I have looked in my course notes and also at: http://www.cs.ubbcluj.ro/~csatol/log_funk/prolog/slides/5-cuts.pdf and Programming in Prolog (Google Books)
Guidance on how to logically apply the cut would be most useful, but the answer might help me figure that out myself.
We have also been told to do another method which uses '\+' negation by failure but hopefully this may be simpler once cut has twigged for me?
Remove redundant answers and stay pure!
We define memberd/2 based on if_/3 and (=)/3:
memberd(X, [E|Es]) :-
if_(X = E, true, memberd(X, Es)).
Particularly with meta-predicates, a different argument order may come in handy sometimes:
list_memberd(Es, X) :-
memberd(X, Es).
Sample query:
?- memberd(X, [1,2,3,1]).
X = 1 ;
X = 2 ;
X = 3 ;
false.
The solution with cut... at first it sounds quite troublesome.
Assuming that the first argument will be instantiated, a solution is trivial:
once_member(X,L):-
member(X,L),!.
but this will not have the behavior you want if the first arg is not instantiated.

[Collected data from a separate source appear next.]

theorem kept_checkHeader {z0 : State} (e : Nat) (h : WHeader) {s : State} (hk : Kept z0 s) : Kept z0 (State.checkHeader e h s) := by
  unfold State.checkHeader
  repeat' (first | with_reducible assumption | (simp (maxDischargeDepth := 100) +contextual only [hk, kept_lit, kept_markN, kept_copy, kept_zeroWrN, kept_ite, ite_self, implies_true, forall_const, kept_modObj, kept_reportHeader]; done) | (intro _ _ hk) | with_reducible apply kept_ite | with_reducible apply kept_modObj | with_reducible apply kept_reportHeader | with_reducible exact kept_lit hk .. | dsimp only | split)

theorem kept_guardFill {z0 : State} (e : Nat) (t : Nat) (mv : Nat) {s : State} (hk : Kept z0 s) : Kept z0 (State.guardFill e t mv s) := by
  unfold State.guardFill
  repeat' (first | with_reducible assumption | (simp (maxDischargeDepth := 100) +contextual only [hk, kept_lit, kept_markN, kept_copy, kept_zeroWrN, kept_ite, ite_self, implies_true, forall_const, kept_checkHeader, kept_forEach, kept_guardMove]; done) | (with_reducible refine kept_forEach ?_ ?_) | (intro _ _ hk) | with_reducible apply kept_ite | with_reducible apply kept_checkHeader | with_reducible apply kept_guardMove | with_reducible exact kept_lit hk .. | dsimp only | split)

theorem kept_recordSums {z0 : State} (e : Nat) (c : Copy) {s : State} (hk : Kept z0 s) : Kept z0 (State.recordSums e c s) := by
  unfold State.recordSums
  repeat' (first | with_reducible assumption | (simp (maxDischargeDepth := 100) +contextual only [hk, kept_lit, kept_markN, kept_copy, kept_zeroWrN, kept_ite, ite_self, implies_true, forall_const, kept_modObj]; done) | (intro _ _ hk) | with_reducible apply kept_ite | with_reducible apply kept_modObj | with_reducible exact kept_lit hk .. | dsimp only | split)

theorem kept_endFill {z0 : State} (e : Nat) (t : Nat) {s : State} (hk : Kept z0 s) : Kept z0 (State.endFill e t s) := by
  unfold State.endFill
  repeat' (first | with_reducible assumption | (simp (maxDischargeDepth := 100) +contextual only [hk, kept_lit, kept_markN, kept_copy, kept_zeroWrN, kept_ite, ite_self, implies_true, forall_const, kept_modCopy, kept_recordSums, kept_reportFill, kept_startRepair]; done) | (intro _ _ hk) | with_reducible apply kept_ite | with_reducible apply kept_modCopy | with_reducible apply kept_recordSums | with_reducible apply kept_reportFill | with_reducible apply kept_startRepair | with_reducible exact kept_lit hk .. | dsimp only | split)

theorem kept_placeChunk {z0 : State} (src : Option (Space × Nat)) (dst : Space × Nat) (failed : Bool) (remote : Bytes) {s : State} (hk : Kept z0 s) : Kept z0 (State.placeChunk src dst failed remote s).1 := by
  unfold State.placeChunk
  repeat' (first | with_reducible assumption | (simp (maxDischargeDepth := 100) +contextual only [hk, kept_lit, kept_markN, kept_copy, kept_zeroWrN, kept_ite, ite_self, implies_true, forall_const, kept_dropWrite, kept_logDirty, kept_recallNow]; done) | (intro _ _ hk) | (with_reducible refine kept_zeroWrN ?_ ..) | (with_reducible refine kept_copy ?_ ..) | (with_reducible refine kept_markN ?_ ..) | with_reducible apply kept_ite | with_reducible apply kept_dropWrite | with_reducible apply kept_logDirty | with_reducible apply kept_recallNow | with_reducible exact kept_lit hk .. | dsimp only | split)

theorem kept_poisonSource {z0 : State} (src : Option (Space × Nat)) {s : State} (hk : Kept z0 s) : Kept z0 (State.poisonSource src s) := by
  unfold State.poisonSource
  repeat' (first | with_reducible assumption | (simp (maxDischargeDepth := 100) +contextual only [hk, kept_lit, kept_markN, kept_copy, kept_zeroWrN, kept_ite, ite_self, implies_true, forall_const, kept_poisonChunk]; done) | (intro _ _ hk) | with_reducible apply kept_ite | with_reducible apply kept_poisonChunk | with_reducible exact kept_lit hk .. | dsimp only | split)

theorem kept_fillDone {z0 : State} (half : Nat) (x : Transit) (finding : ReadFinding) (remote : Bytes) {s : State} (hk : Kept z0 s) : Kept z0 (State.fillDone half x finding remote s) := by
  unfold State.fillDone
  repeat' (first | with_reducible assumption | (simp (maxDischargeDepth := 100) +contextual only [hk, kept_lit, kept_markN, kept_copy, kept_zeroWrN, kept_ite, ite_self, implies_true, forall_const, kept_dropCopy, kept_endFill, kept_guardFill, kept_modCopy, kept_modMover, kept_notePoison, kept_placeChunk, kept_poisonSource]; done) | (rename_i hq; have hz := congrArg Prod.snd hq; dsimp only at hz; subst hz; try clear hq) | (have hz := congrArg Prod.snd ‹_ = (_, _)›; dsimp only at hz; subst hz) | (have hz := congrArg Prod.fst ‹_ = (_, _)›; dsimp only at hz; subst hz) | (intro _ _ hk) | with_reducible apply kept_ite | with_reducible apply kept_dropCopy | with_reducible apply kept_endFill | with_reducible apply kept_guardFill | with_reducible apply kept_modCopy | with_reducible apply kept_modMover | with_reducible apply kept_notePoison | with_reducible apply kept_placeChunk | with_reducible apply kept_poisonSource | with_reducible exact kept_lit hk .. | dsimp only | split)

theorem kept_drainDone {z0 : State} (half : Nat) (x : Transit) {s : State} (hk : Kept z0 s) : Kept z0 (State.drainDone half x s) := by
  unfold State.drainDone
  repeat' (first | with_reducible assumption | (simp (maxDischargeDepth := 100) +contextual only [hk, kept_lit, kept_markN, kept_copy, kept_zeroWrN, kept_ite, ite_self, implies_true, forall_const, kept_dropCopy, kept_modCopy, kept_modMover, kept_notePoison, kept_placeChunk]; done) | (rename_i hq; have hz := congrArg Prod.snd hq; dsimp only at hz; subst hz; try clear hq) | (have hz := congrArg Prod.snd ‹_ = (_, _)›; dsimp only at hz; subst hz) | (have hz := congrArg Prod.fst ‹_ = (_, _)›; dsimp only at hz; subst hz) | (intro _ _ hk) | with_reducible apply kept_ite | with_reducible apply kept_dropCopy | with_reducible apply kept_modCopy | with_reducible apply kept_modMover | with_reducible apply kept_notePoison | with_reducible apply kept_placeChunk | with_reducible exact kept_lit hk .. | dsimp only | split)

theorem kept_wake {z0 : State} (e : Nat) (k : Option Nat) (st : Option Status) {s : State} (hk : Kept z0 s) : Kept z0 (State.wake e k st s) := by
  unfold State.wake
  repeat' (first | with_reducible assumption | (simp (maxDischargeDepth := 100) +contextual only [hk, kept_lit, kept_markN, kept_copy, kept_zeroWrN, kept_ite, ite_self, implies_true, forall_const, kept_endWaiter, kept_forEach]; done) | (with_reducible refine kept_forEach ?_ ?_) | (intro _ _ hk) | with_reducible apply kept_ite | with_reducible apply kept_endWaiter | with_reducible exact kept_lit hk .. | dsimp only | split)

theorem kept_repairDone {z0 : State} (half : Nat) (x : Transit) (finding : ReadFinding) (remote : Bytes) {s : State} (hk : Kept z0 s) : Kept z0 (State.repairDone half x finding remote s) := by
  unfold State.repairDone
  repeat' (first | with_reducible assumption | (simp (maxDischargeDepth := 100) +contextual only [hk, kept_lit, kept_markN, kept_copy, kept_zeroWrN, kept_ite, ite_self, implies_true, forall_const, kept_modCopy, kept_modMover, kept_recallNow, kept_wake]; done) | (intro _ _ hk) | (with_reducible refine kept_zeroWrN ?_ ..) | (with_reducible refine kept_copy ?_ ..) | (with_reducible refine kept_markN ?_ ..) | with_reducible apply kept_ite | with_reducible apply kept_modCopy | with_reducible apply kept_modMover | with_reducible apply kept_recallNow | with_reducible apply kept_wake | with_reducible exact kept_lit hk .. | dsimp only | split)

theorem kept_chunkArrives {z0 : State} (half : Nat) (chan : Nat) (finding : ReadFinding) (remote : Bytes) {s : State} (hk : Kept z0 s) : Kept z0 (State.chunkArrives half chan finding remote s) := by
  unfold State.chunkArrives
  repeat' (first | with_reducible assumption | (simp (maxDischargeDepth := 100) +contextual only [hk, kept_lit, kept_markN, kept_copy, kept_zeroWrN, kept_ite, ite_self, implies_true, forall_const, kept_drainDone, kept_fillDone, kept_repairDone, kept_setChan]; done) | (intro _ _ hk) | with_reducible apply kept_ite | with_reducible apply kept_drainDone | with_reducible apply kept_fillDone | with_reducible apply kept_repairDone | with_reducible apply kept_setChan | with_reducible exact kept_lit hk .. | dsimp only | split)

theorem kept_execChunkDone {z0 zt : State} (half : Fin 2) (chan : Fin 64) (finding : ReadFinding) (remote : Bytes) {s : State} (hk : Kept z0 s) (ht : execChunkDone half chan finding remote s = .next zt) : Kept z0 zt := by
  unfold execChunkDone at ht
  cases ht
  repeat' (first | with_reducible assumption | (simp (maxDischargeDepth := 100) +contextual only [hk, kept_lit, kept_markN, kept_copy, kept_zeroWrN, kept_ite, ite_self, implies_true, forall_const, kept_chunkArrives]; done) | (intro _ _ hk) | with_reducible apply kept_ite | with_reducible apply kept_chunkArrives | with_reducible exact kept_lit hk .. | dsimp only | split)

theorem kept_execTierLateExpiry {z0 zt : State} (now : Nat) (half : Fin 2) (chan : Fin 64) {s : State} (hk : Kept z0 s) (ht : execTierLateExpiry now half chan s = .next zt) : Kept z0 zt := by
  unfold execTierLateExpiry at ht
  cases ht
  repeat' (first | with_reducible assumption | (simp (maxDischargeDepth := 100) +contextual only [hk, kept_lit, kept_markN, kept_copy, kept_zeroWrN, kept_ite, ite_self, implies_true, forall_const, kept_at, kept_endTile, kept_forEach, kept_modMover, kept_setChan]; done) | (with_reducible refine kept_forEach ?_ ?_) | (intro _ _ hk) | with_reducible apply kept_ite | with_reducible apply kept_at | with_reducible apply kept_endTile | with_reducible apply kept_modMover | with_reducible apply kept_setChan | with_reducible exact kept_lit hk .. | dsimp only | split)

theorem kept_execRepairWaitExpiry {z0 zt : State} (now : Nat) {s : State} (hk : Kept z0 s) (ht : execRepairWaitExpiry now s = .next zt) : Kept z0 zt := by
  unfold execRepairWaitExpiry at ht
  cases ht
  repeat' (first | with_reducible assumption | (simp (maxDischargeDepth := 100) +contextual only [hk, kept_lit, kept_markN, kept_copy, kept_zeroWrN, kept_ite, ite_self, implies_true, forall_const, kept_at, kept_endWaiter, kept_forEach]; done) | (with_reducible refine kept_forEach ?_ ?_) | (intro _ _ hk) | with_reducible apply kept_ite | with_reducible apply kept_at | with_reducible apply kept_endWaiter | with_reducible exact kept_lit hk .. | dsimp only | split)

theorem kept_retireChunk {z0 : State} (k a : Nat) {s : State} (hk : Kept z0 s) : Kept z0 (s.retireChunk k a) := by
  have h1 : Kept z0 (({ s with tiers := { s.tiers with retired := tput s.tiers.retired (a / chunkSize * chunkSize) () } } : State).modStackCtl k
      (fun c => { c with chunksRetired := satInc 32 c.chunksRetired, event := c.event ||| 4 })) := by
    apply kept_modStackCtl
    exact kept_lit hk ..
  simp only [State.retireChunk]
  split
  · exact kept_modCopy _ _ _ (kept_copy h1 ..)
  · exact h1

theorem kept_rowHit {z0 : State} (k : Nat) (a : Nat) {s : State} (hk : Kept z0 s) : Kept z0 (State.rowHit k a s) := by
  unfold State.rowHit
  repeat' (first | with_reducible assumption | (simp (maxDischargeDepth := 100) +contextual only [hk, kept_lit, kept_markN, kept_copy, kept_zeroWrN, kept_ite, ite_self, implies_true, forall_const, kept_evidence, kept_forEach, kept_ledger, kept_modStackCtl, kept_retireChunk]; done) | (with_reducible refine kept_forEach ?_ ?_) | (intro _ _ hk) | with_reducible apply kept_ite | with_reducible apply kept_evidence | with_reducible apply kept_ledger | with_reducible apply kept_modStackCtl | with_reducible apply kept_retireChunk | with_reducible exact kept_lit hk .. | dsimp only | split)

theorem kept_scrubBad {z0 : State} (sp : Space) (a : Nat) {s : State} (hk : Kept z0 s) : Kept z0 (State.scrubBad sp a s) := by
  unfold State.scrubBad
  repeat' (first | with_reducible assumption | (simp (maxDischargeDepth := 100) +contextual only [hk, kept_lit, kept_markN, kept_copy, kept_zeroWrN, kept_ite, ite_self, implies_true, forall_const, kept_evidence, kept_poisonChunk]; done) | (intro _ _ hk) | (with_reducible refine kept_zeroWrN ?_ ..) | (with_reducible refine kept_copy ?_ ..) | (with_reducible refine kept_markN ?_ ..) | with_reducible apply kept_ite | with_reducible apply kept_evidence | with_reducible apply kept_poisonChunk | with_reducible exact kept_lit hk .. | dsimp only | split)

If we know the domain of the lists elements (for example numbers between 1 and 42) we could instantiate the first argument:
once_member(X,L):-
between(1,42,X),
member_(X,L).
member_(X,L):-
member(X,L),!.
but this is veeery inefficient
at this point, I started to believe that it's not possible to do with just a cut (assuming that we dont use + or list_to_set/2
oh wait! < insert idea emoticon here >
If we could implement a predicate (like list_to_set/2 of swi-prolog) that would take a list and produce a list in which all the duplicate elements are removed we could simply use the normal member/2 and don't get duplicate results. Give it a try, I think that you will be able to write it yourself.
--------Spoilers------------
one_member(X,L):-
list_to_set(L,S),
member(X,S).
list_to_set([],[]).
list_to_set([H|T],[H|S]):-
remove_all(H,T,TT),
list_to_set(TT,S).
%remove_all(X,L,S): S is L if we remove all instances of X
remove_all(_,[],[]).
remove_all(X,[X|T],TT):-
remove_all(X,T,TT),!.
remove_all(X,[H|T],[H|TT]):-
remove_all(X,T,TT).
As you see we have to use a cut in remove_all/3 because otherwise the third clause can be matched by remove_all(X,[X|_],_) since we do not specify that H is different from X. I believe that the solution with not is trivial.
Btw, the solution with not could be characterized as more declarative than the solution with cut; the cut we used is typically called a red cut since it alters the behavior of the program. And there are other problems; note that, even with the cut, remove_all(1,[1,2],[1,2]) would succeed.
On the other hand it's not efficient to check twice for a condition. Therefore, the optimal would be to use the if-then-else structure (but I assume that you are not allowed to use it either; its implementation can be done with a cut).
On the other hand, there is another, easier implementation with not: you should not only check if X is member of the list but also if you have encountered it previously; so you will need an accumulator:
-------------Spoilers--------------------
once_member(X,L):-
once_member(X,L,[]).
once_member(X,[X|_T],A):-
\+once_member(X,A).
once_member(X,[H|T],A):-
once_member(X,T,[H|A]).
once_member(X, Xs) :-
sort(Xs, Ys),
member(X, Ys).
Like almost all other solutions posted, this has some anomalies.
?- X = 1, once_member(X, [A,B]).
X = A, A = 1
; X = B, B = 1.
?- X = 1, once_member(X, [A,A]).
X = A, A = 1.
Here's an approach that uses a cut in the definition of once_member/2 together with the classic member/2 predicate:
once_member(X,[H|T]) :-
member(H,T),
!,
once_member(X,T).
once_member(H,[H|_]).
once_member(X,[_|T]) :-
once_member(X,T).
Applied to the example above:
?- once_member(X,[1,2,3,1]).
X = 2 ;
X = 3 ;
X = 1 ;
no
Note: Despite the odd-appearing three clause definition, once_member/2 is last-call/tail-recursive optimization eligible due to the placement of the cut ahead of its first self-invocation.